Taco chili beef pull with sour cream and guacamole




For the beef chili
500g beef mince
1 onion
2 cloves garlic
1 tbsp olive oil
1 fresh chili, chopped
2 tomatoes, deseeded and diced
1 packet chili seasoning (Santa maria)

You will also need
1 jar red jalapenos (Santa maria)
1 large packet chili or cheese flavored tortilla chips (Santa maria)
150g Cheddar cheese (Emborg)
150ml single cream (Elmlea)
2 limes, cut into wedges
2 ripe avocados
1 clove garlic, finely chopped
Salt and pepper to taste
1 tbsp olive oil


Start with the chili. Fry together the onion, garlic, chili with 1 tbsp olive oil then add in the beef mince to brown. Add in the chopped tomatoes, chili seasoning and ½ glass of water and cook down for 10 minutes. You do not want the mixture wet.  To put together, take a large oven dish and lay in the tortilla chips.

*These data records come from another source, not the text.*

-- ==== Sys2Proof/Machine/Operands.lean ====
section
/-! DEFINITION. Every operand form: the lane's zero-extended samples (R80), the levels of the host-written registers
(R31), the input bundle that PULSE derives from them (R188), the input of a rule run alone, the value a register write
keeps of its data word (R189 to R193), and the bus words of `result` (R54, R194). -/

namespace Sys2Proof.Machine

/-! ### Samples -/

/-- `base = zext_64(X[16·b+i])` (R80, R140). -/
def laneBase (s : State) (b : Bank) (i : Cursor) : Word := (xAt s (slot b i)).zeroExtend 64

/-- `yv = zext_64(Y[16·b+i])` (R80, R140). -/
def laneY (s : State) (b : Bank) (i : Cursor) : Word := (yAt s (slot b i)).zeroExtend 64

/-! ### Register levels and the input bundle -/

/-- The stored levels of the five host-written registers (R31). -/
def regLevels (s : State) : RegsIn where
  xkVal  := s.xkVal
  ykVal  := s.ykVal
  exp    := s.expReg
  enable := s.enableReg
  done   := s.doneReg

/-- R188: the TICK bundle the register levels make, under either `PULSE_SOURCE`. -/
def pulseBundle (s : State) (lv : RegsIn) : TickIn where
  xk      := lv.xkVal
  yk      := lv.ykVal
  exp     := lv.exp
  enRe    := match s.cfg.pulseSource with
    | .risingEdge  => lv.enable && !s.enableQ
    | .writeStrobe => s.enableStrobe
  doneRe  := match s.cfg.pulseSource with
    | .risingEdge  => lv.done && !s.doneQ
    | .writeStrobe => s.doneStrobe
  doneLvl := lv.done

/-- R188's writes: under RISING_EDGE the edge history takes the levels; under WRITE_STROBE there is no history, and the
strobes have been seen. -/
def pulseWrites (s : State) (lv : RegsIn) (n : State) : State :=
  match s.cfg.pulseSource with
  | .risingEdge  => { n with enableQ := lv.enable, doneQ := lv.done }
  | .writeStrobe => { n with enableStrobe := false, doneStrobe := false }

/-- The input of a selector row run alone: `xk`, `yk` and `exp` at the levels of the registers (R31), and the pulse that
the row's own word says (R72, R74; log entry 4). No row's writes read `done_lvl`; the two rows whose condition does,
VALID_CLEAR and VALID_HOLD, take it from their word. -/
def rowInput (s : State) (enRe doneRe : Bool) : TickIn where
  xk      := s.xkVal
  yk      := s.ykVal
  exp     := s.expReg
  enRe    := enRe
  doneRe  := doneRe
  doneLvl := s.doneReg

/-! ### Data words -/

/-- `v mod 2^32` (R189, R190). -/
def sampleOf (v : Nat) : Sample := BitVec.ofNat 32 v

/-- `v mod 8` (R191). -/
def exponentOf (v : Nat) : Exponent := BitVec.ofNat 3 v

/-- `v mod 2` (R192, R193). -/
def bitOf (v : Nat) : Bool := v % 2 == 1

/-- The data word as the bus carries it: its low `BUS_WIDTH` bits, since a data word "has `BUS_WIDTH` bits"
(44_tick_and_interface.md section 3). DESIGN CHOICE for a number that is no such word (log entry 16). -/
def busData (cfg : Config) (v : Nat) : Nat := v % 2 ^ cfg.busWidth

/-- A host write to a register sets that register's strobe, which exists only under WRITE_STROBE (R188). -/
def strobeOf (cfg : Config) (before : Bool) : Bool :=
  match cfg.pulseSource with
  | .risingEdge  => before
  | .writeStrobe => true

/-- How many bus words `result` takes: 64 bits in words of `BUS_WIDTH` (R54). -/
def resultWords (cfg : Config) : Nat := (64 + cfg.busWidth - 1) / cfg.busWidth

/-- The number of a bus word of `result`, counted modulo how many there are, so that every number names one that
exists. DESIGN CHOICE (log entry 16). -/
def busPart (cfg : Config) (part : Nat) : Nat := part % resultWords cfg

/-- Which slice of `result`, counted from its lowest bits, bus word `part` holds (R54 `RESULT_WORD_ORDER`). -/
def resultSlice (cfg : Config) (part : Nat) : Nat :=
  match cfg.resultWordOrder with
  | .lowFirst  => part
  | .highFirst => resultWords cfg - 1 - part

/-- Bus word `part` of a published result (R54, R194). -/
def resultWord (cfg : Config) (r : Word) (part : Nat) : Word :=
  BitVec.ofNat 64 ((r.toNat >>> (resultSlice cfg part * cfg.busWidth)) % 2 ^ cfg.busWidth)

end Sys2Proof.Machine
end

Spoon over the chili randomly, followed by the jalapenos. Grate over the Cheddar cheese and place under a hot grill for 5-10 minutes. Meanwhile, mix together 150ml cream with juice 1 ⁄ 2 lime to make the sour cream. For the guacamole, crush together the avocados, oil, garlic, juice 1 lime and season well with salt and pepper. To serve, remove the tortilla pull from the grill, spoon on the guacamole and sour cream and serve.